Have you tried using dump yet?


----------



## wblock@ (Sep 19, 2011)

Tape devices shouldn't have a file size limit, but bsdtar(1) very well might.  The man page doesn't say anything about it, though.  Best to ask on the mailing lists, like freebsd-questions.


----------



## grantd (Sep 19, 2011)

Savagedlight said:
			
		

> Have you tried using dump yet?



I want to be able to restore individual files, and dump appears to only allow full file system restores.  If I am wrong, can you point me to a good resource on how to do backups and restores of individual files with dump/restore?






			
				wblock said:
			
		

> Tape devices shouldn't have a file size limit, but bsdtar(1) very well might.  The man page doesn't say anything about it, though.  Best to ask on the mailing lists, like freebsd-questions.



I can tar it to a file just fine, I only have a problem going to a tape.  I can also tar it to the console and pipe it to the tape with cat, but then restoring the file results in a truncated archive error.


----------



## BSDBoots (Sep 19, 2011)

Hi there,

I'm not familiar with BSD tar, but I'll try to help using GNU tar as a reference (the one on linux). Your issue could be with your tape block size and tar block size. tar by default writes in blocks of size 10 kb. This usually does not match with the block size setting of your tape drive.

You can use the mt command to get your current tape drive setting. For example
`mt -f <device> status`

If you think that could be your problem. Do one of the following
`mt -f <device> blocksize 0` (This would make your blocksize setting as zero)
or
`mt -f <device> blocksize 10k` (assuming that your tar command is writing in 10k blocks)
or
`tar -b <blocksize>` (size in 512 bytes records. i.e for 1k -b 2)

If these do not help, try posting the output when you try tar.


----------



## BSDBoots (Sep 19, 2011)

To explain the mt commands above, the first option sets the tape drive to variable block size mode.
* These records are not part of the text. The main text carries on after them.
-- ==== Sys2Proof/Laws/Resume.lean ====
section
/-! SUPPORT. What the work of the booking store and the ticket unit leaves of the link and of the order unit while no order is
in flight and the link is free (R65, R66): flags are latched, traffic is recorded, and nothing else changes. -/

namespace Sys2Proof.Machine

/-- The link is open with no fault or cut announced, and no order is in flight. -/
def calmFrom (s : State) : Prop := linkOpen s = true ∧ s.link.gate = .open ∧ s.orders.unit = .idle

/-- From s to t the order unit stands, and of the link only flags, which are not cleared but for ALARM, and traffic change. -/
def calm (s t : State) : Prop :=
  (∃ f l, t.link = { s.link with
    flags := f
    log := l }) ∧ t.orders = s.orders ∧ ∀ g, g ≠ .alarm → flagSet g s = true → flagSet g t = true

theorem calm_refl (s : State) : calm s s := ⟨⟨s.link.flags, s.link.log, rfl⟩, rfl, fun _ _ h => h⟩

theorem calm_trans {s t u : State} (h : calm s t) (k : calm t u) : calm s u := by
  obtain ⟨⟨f, l, h1⟩, h2, h3⟩ := h
  obtain ⟨⟨f', l', k1⟩, k2, k3⟩ := k
  exact ⟨⟨f', l', by rw [k1, h1]⟩, k2.trans h2, fun g hg x => k3 g hg (h3 g hg x)⟩

/-- A change that leaves the link and the order unit alone is calm. -/
theorem calm_of {s t : State} (h : t.link = s.link) (k : t.orders = s.orders) : calm s t :=
  ⟨⟨s.link.flags, s.link.log, by rw [h]⟩, k, fun g _ x => by simpa [flagSet, h] using x⟩

theorem calm_from {s t : State} (h : calm s t) (k : calmFrom s) : calmFrom t := by
  obtain ⟨⟨f, l, h1⟩, h2, -⟩ := h
  obtain ⟨k1, k2, k3⟩ := k
  refine ⟨?_, by rw [h1]; exact k2, by rw [h2]; exact k3⟩
  simpa [linkOpen, readsOpen, writesDropped, h1] using k1

/-- Two calm changes, one after the other. -/
theorem calm_bind {s t u : State} (k : calmFrom s) (h : calm s t) (j : calmFrom t → calm t u) : calm s u :=
  calm_trans h (j (calm_from h k))

theorem calm_foldl {α : Type} {f : State → α → State} (h : ∀ s a, calmFrom s → calm s (f s a)) (l : List α) {s : State}
    (k : calmFrom s) : calm s (l.foldl f s) := by
  induction l generalizing s with
  | nil => exact calm_refl s
  | cons a l ih => exact calm_bind k (h s a k) fun j => ih j

theorem withFlags_calm (f : BitVec 7) (s : State) (h : ∀ g, g ≠ .alarm → flagSet g s = true → f &&& flagBit g ≠ 0) :
    calm s (withFlags f s) :=
  ⟨⟨f, s.link.log ++ messages s.link.flags f, rfl⟩, rfl, fun g hg x => by simpa [flagSet, withFlags] using h g hg x⟩

/-- A flag stays set when others are added. -/
theorem keep_or : ∀ (x y : BitVec 7) (g : Flag), x &&& flagBit g ≠ 0 → (x ||| y) &&& flagBit g ≠ 0 := by
  intro x y g h e
  apply h
  have e' : (x &&& flagBit g) ||| (y &&& flagBit g) = 0 := by
    rw [← e]; ext i hi; simp; cases x[i] <;> cases y[i] <;> simp
  exact (BitVec.or_eq_zero_iff.1 e').1

theorem latch_calm (f : Flag) (s : State) : calm s (latch f s) := by
  rw [latch_eq]
  exact withFlags_calm _ _ fun g _ h => keep_or _ _ g (by simpa [flagSet] using h)

/-- ALARM's level leaves every other flag. -/
theorem keep_alarm (b : Bool) (g : Flag) (hg : g ≠ .alarm) (x : BitVec 7) (h : x &&& flagBit g ≠ 0) :
    withAlarmLevel x b &&& flagBit g ≠ 0 := by
  cases g <;> first | exact absurd rfl hg | (revert h; revert x; cases b <;> decide)

theorem setAlarm_calm (a : Alarm) (s : State) : calm s (setAlarm a s) := by
  rw [setAlarm_eq]
  exact calm_trans (calm_of (t := { s with alarm := a }) rfl rfl)
    (withFlags_calm _ _ fun g hg h => keep_alarm _ g hg _ (by simpa [flagSet] using h))

theorem setSeverity_calm (i : Fin 51) (v : Fin 4) (s : State) : calm s (setSeverity i v s) := setAlarm_calm _ _

theorem deriveSources_calm (s : State) : calm s (deriveSources s) := setAlarm_calm _ _

theorem changeAccount_calm (m : Nat) (f : Account → Account) (s : State) : calm s (changeAccount m f s) :=
  calm_of (by simp) (by simp)

theorem loseTicket_calm (m : Option Nat) (s : State) : calm s (loseTicket m s) := by
  simp only [loseTicket]
  refine calm_trans ?_ (latch_calm _ _)
  cases m
  · exact calm_of rfl rfl
  · exact calm_trans (calm_of (t := { s with tickets := { s.tickets with lost := s.tickets.lost + 1 } }) rfl rfl)
      (changeAccount_calm _ _ _)

/-- Traffic is calm. -/
theorem logged_calm (l : List LinkOp) (s : State) : calm s (logged l s) := by
  refine ⟨⟨s.link.flags, s.link.log ++ l, ?_⟩, ?_, fun _ _ h => h⟩ <;> simp [logged]

theorem issue_calm (w : HostWrite) {s : State} (k : calmFrom s) : calm s (issue w s) := by
  rw [issue_open w k.1 k.2.1]
  exact logged_calm _ _

theorem issueAll_calm (ws : List HostWrite) {s : State} (k : calmFrom s) : calm s (issueAll ws s) := by
  rw [issueAll_open ws k.1 k.2.1]
  exact logged_calm _ _

theorem issueRead_calm (a : Address) (n : Nat) (s : State) : calm s (issueRead a n s) := by
  simp only [issueRead]
  split
  · exact logged_calm [.read a n] s
  · exact calm_refl _

theorem finishOrder_idle (c : OutcomeCode) (r : List Byte) {s : State} (h : s.orders.unit = .idle) :
    finishOrder c r s = s := by
  simp [finishOrder, h]

theorem setStage_idle (g : Stage) {s : State} (h : s.orders.unit = .idle) : setStage g s = s := by
  simp [setStage, h]

theorem setInFlight_calm (a : Option Access) (s : State) : calm s (setInFlight a s) := calm_of rfl rfl

theorem takeClose_calm (r : Raise) (s : State) : calm s (takeClose r s) := changeAccount_calm _ _ _

theorem raiseNumber_calm (s : State) : calm s (raiseNumber s) := calm_of rfl rfl

theorem loseRaise_calm (r : Raise) (s : State) : calm s (loseRaise r s) := loseTicket_calm _ _

theorem endClose_calm (r : Raise) (s : State) : calm s (endClose r s) := calm_of (by simp) (by simp)

theorem finishClose_calm (r : Raise) (n : BitVec 32) {s : State} (k : calmFrom s) : calm s (finishClose r n s) := by
  simp only [finishClose]
  split
  · rw [finishOrder_idle _ _ (calm_from (endClose_calm r s) k).2.2]; exact endClose_calm _ _
  · exact endClose_calm _ _

theorem lostClose_calm (r : Raise) {s : State} (k : calmFrom s) : calm s (lostClose r s) := by
  simp only [lostClose, recordClose]
  exact calm_bind k (issueAll_calm _ k) fun j => finishClose_calm r _ j

theorem setStage_calm (g : Stage) {s : State} (k : calmFrom s) : calm s (setStage g s) := by
  rw [setStage_idle _ k.2.2]; exact calm_refl _

/-- A read goes out, and its access waits for it. -/
theorem readFor_calm (x : Option Access) (a : Address) (n : Nat) (s : State) :
    calm s (setInFlight x (issueRead a n s)) :=
  calm_trans (issueRead_calm _ _ _) (setInFlight_calm _ _)

theorem beginAccess_calm (a : Access) {s : State} (k : calmFrom s) : calm s (beginAccess a s) := by
  cases a with
  | write w => exact issue_calm w k
  | report outcome result => simp only [beginAccess]; rw [finishOrder_idle _ _ k.2.2]; exact calm_refl _
  | raise r =>
    simp only [beginAccess]
    split
    · exact calm_trans (raiseNumber_calm s) (readFor_calm _ _ _ _)
    · exact calm_bind k (calm_trans (raiseNumber_calm s) (loseRaise_calm _ _)) fun j => lostClose_calm r j
  | totalCheck a m =>
    simp only [beginAccess]
    split
    · exact readFor_calm _ _ _ _
    · exact setStage_calm _ k
  | closeWrite r => exact calm_refl _
  | totalWrite a => exact calm_refl _
  | recheck =>
    simp only [beginAccess]
    split
    · exact readFor_calm _ _ _ _
    · exact calm_refl _
  | recordRead n =>
    simp only [beginAccess]
    split
    · exact readFor_calm _ _ _ _
    · exact setStage_calm _ k

theorem pump_calm (l : List Access) {s : State} (k : calmFrom s) : calm s (pump l s) := by
  induction l generalizing s with
  | nil => exact calm_refl s
  | cons a l ih =>
    simp only [pump]
    split
    · exact calm_of rfl rfl
    · exact calm_bind k (beginAccess_calm a k) fun j => ih j

theorem submit_calm (l : List Access) {s : State} (k : calmFrom s) : calm s (submit l s) := by
  simp only [submit, pumpWaiting]
  exact calm_trans (calm_of rfl rfl) (pump_calm _ k)

theorem settleClose_calm (kind : TicketKind) (n : Fin 1024) (m : Nat) (b : Bool) {s : State} (k : calmFrom s) :
    calm s (settleClose kind n m b s) := calm_bind k (takeClose_calm _ s) fun j => submit_calm _ j

theorem makeRecheck_calm {s : State} (k : calmFrom s) : calm s (makeRecheck s) :=
  calm_bind k (calm_of (t := { s with tickets := { s.tickets with recheckIn := none } }) rfl rfl) fun j => submit_calm _ j

theorem countRecheck_calm {s : State} (k : calmFrom s) : calm s (countRecheck s) := by
  simp only [countRecheck]
  split
  · exact calm_of rfl rfl
  · exact makeRecheck_calm k
  · exact calm_refl _

theorem beginClose_calm (n : Fin 1024) (m : Nat) (s : State) : calm s (beginClose n m s) := by
  simp only [beginClose, handToAlarms]
  refine calm_trans ?_ (deriveSources_calm _)
  split
  · exact calm_of (by simp) (by simp)
  · exact calm_of (by simp) (by simp)

theorem closeOnAir_calm (n : Fin 1024) (m : Nat) (b f : Bool) {s : State} (k : calmFrom s) :
    calm s (closeOnAir n m b f s) := by
  simp only [closeOnAir]
  refine calm_bind k (beginClose_calm n m s) fun j => ?_
  split
  · exact settleClose_calm _ _ _ _ j
  · exact calm_of rfl rfl

theorem closeMissed_calm (n : Fin 1024) (m : Nat) {s : State} (k : calmFrom s) : calm s (closeMissed n m s) :=
  calm_bind k (calm_of (t := leaveTimeline n s) (by simp) (by simp)) fun j => settleClose_calm _ _ _ _ j

theorem activate_calm (n : Fin 1024) (m : Nat) (f : Stamp) (b : Option Band) {s : State} (k : calmFrom s) :
    calm s (activate n m f b s) := by
  simp only [activate, handToAlarms]
  refine calm_bind k (calm_trans (calm_of ?_ ?_) (deriveSources_calm _)) fun j => submit_calm _ j <;> simp

theorem enterOverrun_calm (n : Fin 1024) {s : State} (k : calmFrom s) : calm s (enterOverrun n s) := by
  simp only [enterOverrun]
  exact calm_bind k (calm_of (by simp) (by simp)) fun j => submit_calm _ j

theorem catchUpCloses_calm (l : List (Fin 1024)) {s : State} (k : calmFrom s) : calm s (catchUpCloses l s) := by
  induction l generalizing s with
  | nil => exact calm_refl s
  | cons n l ih =>
    simp only [catchUpCloses]
    split
    · refine calm_bind k ?_ fun j => ih j
      split
      · exact closeOnAir_calm _ _ _ _ k
      · exact closeMissed_calm _ _ k
    · exact calm_refl s

theorem catchUpTimeline_calm (d : Fin 64) {s : State} (k : calmFrom s) : calm s (catchUpTimeline d s) := by
  have h2 : ∀ {t}, calmFrom t → calm t (catchUpStart d t) := by
    intro t j
    simp only [catchUpStart]
    split
    · exact calm_refl _
    · split
      · exact activate_calm _ _ _ _ j
      · exact calm_refl _
  have h3 : ∀ {t}, calmFrom t → calm t (catchUpPhase d t) := by
    intro t j
    simp only [catchUpPhase]
    split
    · exact calm_refl _
    · split
      · exact enterOverrun_calm _ j
      · exact calm_refl _
  exact calm_bind k (catchUpCloses_calm _ k) fun j => calm_bind j (h2 j) h3

/-- R65, R66: the catch-up leaves the order unit and, but for flags and traffic, the link. -/
theorem catchUp_calm {s : State} (k : calmFrom s) : calm s (catchUp s) :=
  calm_foldl (fun _ d j => catchUpTimeline_calm d j) _ k

theorem boundaryClose_calm (n : Fin 1024) (m : Nat) (b : Bool) {s : State} (k : calmFrom s) :
    calm s (boundaryClose n m b s) := by
  simp only [boundaryClose]
  refine calm_bind k (closeOnAir_calm n m b false k) fun j => ?_
  split
  · exact countRecheck_calm j
  · exact calm_refl _

theorem boundaryTimeline_calm (m : Nat) (b w : Bool) (d : Fin 64) {s : State} (k : calmFrom s) :
    calm s (boundaryTimeline m b w d s) := by
  have h1 : ∀ {t}, calmFrom t → calm t (boundaryHead m b d t) := by
    intro t j
    simp only [boundaryHead]
    split
    · exact calm_refl _
    · (repeat' split)
      · exact boundaryClose_calm _ _ _ j
      · exact enterOverrun_calm _ j
      · exact calm_refl _
  have h2 : ∀ {t}, calmFrom t → calm t (boundaryStart m w d t) := by
    intro t j
    simp only [boundaryStart]
    split
    · exact calm_refl _
    · split
      · exact activate_calm _ _ _ _ j
      · exact calm_refl _
  exact calm_bind k (h1 k) h2

/-- R53: the work of the booking store at timelines leaves the order unit and, but for flags and traffic, the link. -/
theorem storeTimelines_calm (taken : Bool) (m : Nat) (b w : Bool) (l : List (Fin 64)) {s : State} (k : calmFrom s) :
    calm s (storeTimelines taken m b w l s) := by
  simp only [storeTimelines]
  split
  · exact calm_foldl (fun _ d j => boundaryTimeline_calm m b w d j) _ k
  · exact calm_refl s

end Sys2Proof.Machine
end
So any block size will be fine. The second tries to match the tape drive blocks size with the block size tar is writing with. The third tries to match tar's block size with the tape drives block size.


----------



## mix_room (Sep 19, 2011)

If you can [cmd=""]cat[/cmd] to tape, and [cmd=""]tar[/cmd] to file, then why not just [cmd=""]tar[/cmd] directly to tape? 

[cmd=""] tar cvf /dev/TAPE[/cmd] or something similar. 

Or am I missing something here?


----------



## mdhughes (Sep 20, 2011)

Have you looked at bacula?


----------



## Dum_Dum (Sep 22, 2011)

Filesystem level:

You can use an interactive restore(8) "*restore -i*" to select particular files/directories from a dump file.

You can also restore a filesystem from a dumpfile onto a file or memory backed disk using mdconfig (if resources permit); then mount it and navigate around.

File level:

For file-level archiving/backup try using pax(1). It allows for differing formats (cpio/ustar/bcpio etc) with the "-x" switch


----------



## grantd (Oct 12, 2011)

Thanks for the suggestions.  I haven't had a chance to try anything since my tape drive broke.  I am waiting to hear back from Quantum on the replacement drive.  Once I get it back, I will test out a few things.

As for Bacula, I couldn't figure out how to set it up for a single drive and single server (seemed over complex for a simple setup).


----------



## grantd (Oct 29, 2011)

Sorry for the long delay in reply, I just got the replacement drive yesterday.

So I set the block size to 10k with the following command:
`mt blocksize 10240`

And defiles the blocksize in TAR:
`tar -b 20 -cvf /dev/nsa0 [file]`

and still get the same error:

```
tar: Removing leading / from member names
a [file]tar: Write error
```

This is all I am going off of, so I guess you all can understand my confusion.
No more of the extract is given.